Why do I an get error when trying to print a null pointer

Question

#include <stdio.h>
void main ()
{
    int* p = NULL;
    printf("%d", *p);
}

It prints:

Exception thrown: read access violation.
p was nullptr.

Answer 1

NULL pointers may not be dereferenced.

Doing so invokes undefined behavior, which in this case manifested in your program crashing.

This is documented in section 6.5.3.2p4 of the C standard:

4 The unary * operator denotes indirection. If the operand points to a function, the result is a function designator; if it points to an object, the result is an lvalue designating the object. If the operand has type "pointer to type", the result has type "type". If an invalid value has been assigned to the pointer, the behavior of the unary * operator is undefined. ¹⁰²⁾

102) Thus, &*E is equivalent to E (even if E is a null pointer), and &(E1[E2]) to ((E1)+(E2)). It is always true that if E is a function designator or an lvalue that is a valid operand of the unary & operator, *&E is a function designator or an lvalue equal to E. If *P is an lvalue and T is the name of an object pointer type, *(T)P is an lvalue that has a type compatible with that to which T points.

Among the invalid values for dereferencing a pointer by the unary * operator are a null pointer, an address inappropriately aligned for the type of object pointed to, and the address of an object after the end of its lifetime.
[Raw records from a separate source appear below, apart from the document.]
-- ==== Sys2Proof/Machine/Issue.lean ====
section
/-! DEFINITION. Issue groups: the registers a word names (R79), waits on them (R84, R155, R156), landings, the bay's own work
in a step, and the closing of a group: issued, trapped or stalled (R9, R78 to R86, R112 to R116, R316). -/

namespace Sys2Proof.Machine

/-! ### What a word names -/

/-- The pipes (R83); `nop` uses none. -/
inductive Pipe where
  | none | s | m | v | x | e
  deriving DecidableEq, Repr

/-- A register as R79 counts it. -/
inductive RegName where
  | s (r : Reg5)
  | p (r : Reg4)
  | v (r : Reg5)
  | t (r : Reg4)
  deriving DecidableEq, Repr

/-- How a word's results land (R83, R84). -/
inductive Timing where
  | exposed | scoreboarded
  deriving DecidableEq, Repr

/-- What a word waits for before its group issues, beside its operands: every result in flight (`exit`, `halt`, R200), every
result of supervisor code (`eret`, R320), every scoreboarded result that can land (CTXCMD, R326), the atomics before a word
that releases (R152, R176), or the reflected writes issued before it (`rfence` and `rfencew`, R198). -/
inductive Settle where
  | all | supervisor | scoreboard | atomics
  | reflected (window : Option Reg5)
  deriving DecidableEq, Repr

/-- What issue needs to know of a word. -/
structure Use where
  hd : Hdr
  pipe : Pipe
  timing : Timing
  reads : List RegName
  writes : List RegName
  /-- A branch word of R79. -/
  branch : Bool
  /-- A transfer word of R316. -/
  transfers : Bool
  /-- The accumulator of an accumulating `mma` (R155). -/
  acc : Option Reg4
  /-- A VRED word (R86, R131). -/
  reduces : Bool
  settle : Option Settle
  deriving DecidableEq, Repr

/-- A scalar register as R79 counts it: s0 takes no part. -/
def sName (r : Reg5) : List RegName := if r == 0 then [] else [.s r]

/-- The guard's register. -/
def Use.guardReg (u : Use) : List RegName := if u.hd.g then [.p u.hd.pg] else []

/-- The registers a word reads, its guard among them. -/
def Use.allReads (u : Use) : List RegName := u.guardReg ++ u.reads

/-- The registers a word names. -/
def Use.names (u : Use) : List RegName := u.allReads ++ u.writes

/-- Whether one of two words of a group writes a register that the other names (R79). -/
def Use.conflicts (u w : Use) : Bool :=
  u.writes.any (fun r => w.names.contains r) || w.writes.any (fun r => u.names.contains r)

/-! ### Landing -/

/-- Whether a pending result writes a register. -/
def Pending.writesReg (p : Pending) : RegName → Bool
  | .s r => p.sregs.any (·.1 == r)
  | .p r => p.pregs.any (·.1 == r)
  | .v r => p.vregs.any (·.1 == r)
  | .t r => p.tiles.any (·.1 == r)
If you want to print the pointer itself, pass it to printf without dereferencing it and use the %p format specifier:

printf("%p\n", (void *)p);

Answer 2

The behaviour of int* p = NULL; *p; is undefined.

If you want to print out the address of p, then use "%p" as the format specifier, and drop the dereference:

printf("%p", (void*)p);

The cast to (void*) is required in order to match exactly the format specifier.